La Commission européenne veut utiliser la commande publique pour soutenir l’industrie de l’Union. Son projet d’Industrial Accelerator Act, présenté le 4 mars 2026, prévoit des exigences ciblées d’origine européenne et de faible empreinte carbone. Cependant, le texte ne crée pas encore une règle applicable à tous les appels d’offres. Il ne prévoit pas non plus un seuil général de 50 % de contenu européen. Le Parlement européen et le Conseil doivent encore l’examiner. Dès lors, les fournisseurs ont intérêt à préparer leurs preuves sans présenter la réforme comme acquise.
Une réforme encore en discussion

La Commission européenne a présenté sa proposition le 4 mars 2026. De plus, le texte vise plusieurs secteurs stratégiques, dont l’acier, l’aluminium, le béton et certains véhicules électriques.
Toutefois, la procédure législative continue. Le Parlement européen et le Conseil peuvent modifier les seuils, les dates ou les exceptions. Ainsi, une entreprise doit parler de « projet » dans son offre, sa veille commerciale ou sa communication.
Le texte publié sur EUR-Lex porte le numéro 2026/0068/COD. Il cherche à favoriser des produits européens ou moins carbonés. En revanche, il ne ferme pas automatiquement tous les marchés aux produits fabriqués ailleurs.
Le seuil de 50 % ne constitue pas une règle unique
Le chiffre de 50 % apparaît dans certaines dispositions techniques. Pourtant, il ne résume pas la réforme. Le projet adapte les exigences au produit concerné.
Pour les industries très consommatrices d’énergie, les règles envisagées s’appliqueraient aux procédures lancées à partir du 1er janvier 2029. Concrètement, elles combineraient origine et performance carbone.
Acier : au moins 25 % du volume en acier bas carbone dès le 1er janvier 2029.
Béton et mortier : au moins 5 % bas carbone et d’origine européenne à la même date.
Aluminium : au moins 25 % bas carbone et d’origine européenne.
Véhicules électriques : assemblage dans l’Union et seuils ciblés sur les composants.
Pour certains véhicules électriques, la proposition mentionne notamment 70 % de composants européens, hors batterie. Ensuite, elle prévoit des seuils propres à la chaîne de traction et aux systèmes électroniques.
L’origine européenne devra reposer sur des documents

En pratique, une adresse commerciale en Europe ne prouve pas l’origine du produit. Le projet renvoie aux règles du Code des douanes de l’Union. Ainsi, le fabricant devra identifier le lieu de production et la dernière transformation substantielle.
Par ailleurs, certains contenus issus de pays liés à l’Union par un accord peuvent bénéficier d’une équivalence.
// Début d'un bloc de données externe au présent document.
-- ==== Sys2Proof/Laws/PerInstr.lean ====
section
/-! SUPPORT. Per instruction: the length of its encoding, for the provers' case split. -/

namespace Sys2Proof.Laws.EncodedLength

/-- A command is one byte; a well-formed request frame has 8 to 264 bytes (30_encoding.md R94, R95)
and a well-formed response frame 5 to 260 (R97, R98). -/
def Statement (i : Instr) : Prop :=
  i.wellFormed = true →
    match encode i with
    | .cmd _ => True
    | .request f => 8 ≤ f.length ∧ f.length ≤ 264
    | .response f => 5 ≤ f.length ∧ f.length ≤ 260

theorem nop : Statement .nop := fun _ => trivial

theorem encRc : Statement .encRc := fun _ => trivial

theorem encRdi : Statement .encRdi := fun _ => trivial

theorem encRhr : Statement .encRhr := fun _ => trivial

theorem encRir : Statement .encRir := fun _ => trivial

theorem encWsc : Statement .encWsc := fun _ => trivial

theorem encWsr : Statement .encWsr := fun _ => trivial

theorem encWmc : Statement .encWmc := fun _ => trivial

theorem encWmr : Statement .encWmr := fun _ => trivial

theorem crcInit : Statement .crcInit := fun _ => trivial

theorem crcByte : Statement .crcByte := fun _ => trivial

theorem wbClr : Statement .wbClr := fun _ => trivial

theorem wbPush : Statement .wbPush := fun _ => trivial

theorem wrClr : Statement .wrClr := fun _ => trivial

theorem wrPush : Statement .wrPush := fun _ => trivial

theorem rxByte : Statement .rxByte := fun _ => trivial

theorem validate : Statement .validate := fun _ => trivial

theorem abort : Statement .abort := fun _ => trivial

theorem reset : Statement .reset := fun _ => trivial

theorem reqRc (a : Byte) (f q : Word) : Statement (.reqRc a f q) := by
  intro _
  simp [encode, assemble_length, plRead_length]

theorem reqRdi (a : Byte) (f q : Word) : Statement (.reqRdi a f q) := by
  intro _
  simp [encode, assemble_length, plRead_length]

theorem reqRhr (a : Byte) (f q : Word) : Statement (.reqRhr a f q) := by
  intro _
  simp [encode, assemble_length, plRead_length]

theorem reqRir (a : Byte) (f q : Word) : Statement (.reqRir a f q) := by
  intro _
  simp [encode, assemble_length, plRead_length]

theorem reqWsc (a : Byte) (f : Word) (b : Bool) : Statement (.reqWsc a f b) := by
  intro _
  simp [encode, assemble_length, plWsc_length]

theorem reqWsr (a : Byte) (f v : Word) : Statement (.reqWsr a f v) := by
  intro _
  simp [encode, assemble_length, plWsr_length]

theorem reqWmc (a : Byte) (f : Word) (bits : List Bool) : Statement (.reqWmc a f bits) := by
  intro h
  simp only [Instr.wellFormed, decide_eq_true_eq, Config.wbCap] at h
  simp only [encode, assemble_length, plWmc_length, ceilDiv]
  omega

theorem reqWmr (a : Byte) (f : Word) (vals : List Word) : Statement (.reqWmr a f vals) := by
  intro h
  simp only [Instr.wellFormed, decide_eq_true_eq, Config.wrCap] at h
  simp only [encode, assemble_length, plWmr_length]
  omega

theorem rspRc (a : Byte) (d : List Byte) (c : Word) : Statement (.rspRc a d c) := by
  intro h
  simp only [Instr.wellFormed, decide_eq_true_eq] at h
  simp only [encode, readResponse_length]
  omega

theorem rspRdi (a : Byte) (d : List Byte) (c : Word) : Statement (.rspRdi a d c) := by
  intro h
  simp only [Instr.wellFormed, decide_eq_true_eq] at h
  simp only [encode, readResponse_length]
  omega

theorem rspRhr (a : Byte) (d : List Byte) (c : Word) : Statement (.rspRhr a d c) := by
  intro h
  simp only [Instr.wellFormed, decide_eq_true_eq] at h
  simp only [encode, readResponse_length]
  omega

theorem rspRir (a : Byte) (d : List Byte) (c : Word) : Statement (.rspRir a d c) := by
  intro h
  simp only [Instr.wellFormed, decide_eq_true_eq] at h
  simp only [encode, readResponse_length]
  omega

theorem rspWsc (a : Byte) (e1 e2 c : Word) : Statement (.rspWsc a e1 e2 c) := by
  intro _
  simp [encode, writeResponse_length]

theorem rspWsr (a : Byte) (e1 e2 c : Word) : Statement (.rspWsr a e1 e2 c) := by
  intro _
  simp [encode, writeResponse_length]

theorem rspWmc (a : Byte) (e1 e2 c : Word) : Statement (.rspWmc a e1 e2 c) := by
  intro _
  simp [encode, writeResponse_length]

theorem rspWmr (a : Byte) (e1 e2 c : Word) : Statement (.rspWmr a e1 e2 c) := by
  intro _
  simp [encode, writeResponse_length]

end Sys2Proof.Laws.EncodedLength
end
Cette question dépendra du marché et du texte final. Le fournisseur doit donc éviter les formules générales comme « fabrication 100 % européenne » sans dossier précis.
Six preuves à réunir avant les futurs appels d’offres
Une PME peut organiser ses informations dès maintenant. Ainsi, elle gagnera du temps lorsque les acheteurs demanderont une traçabilité plus fine.
Cartographier les produits, les sites de fabrication et les composants principaux.
Obtenir des déclarations d’origine cohérentes auprès des fournisseurs.
Conserver les factures, nomenclatures et documents douaniers utiles.
Rassembler les données carbone, labels et déclarations environnementales disponibles.
Identifier les sous-traitants et les dépendances à un seul pays.
Mesurer l’effet d’un approvisionnement européen sur le prix et le délai.
Cependant, chaque preuve doit correspondre au produit offert. En effet, une attestation de groupe ou un bilan carbone global ne suffit pas toujours pour justifier un composant précis.
Présenter ces éléments sans alourdir le mémoire technique

Concrètement, le fournisseur peut créer une matrice à quatre colonnes : exigence, réponse, preuve et annexe. L’acheteur retrouve alors rapidement le document utile.
BDMP a déjà montré l’intérêt de préparer des dossiers plus solides avant les appels d’offres et de hiérarchiser les informations attendues par les acheteurs. Ainsi, l’entreprise relie chaque promesse à une pièce vérifiable.
Enfin, un profil fournisseur visible et documenté facilite le sourcing. Le prix reste essentiel, mais la disponibilité des composants et les risques de rupture compteront davantage.
Pour agir, l’entreprise peut tester une gamme prioritaire, demander les pièces manquantes et préparer une fiche par produit. Le Bulletin des Communes présente aussi les adaptations à anticiper. La réforme reste un projet, mais elle annonce une demande durable de traçabilité.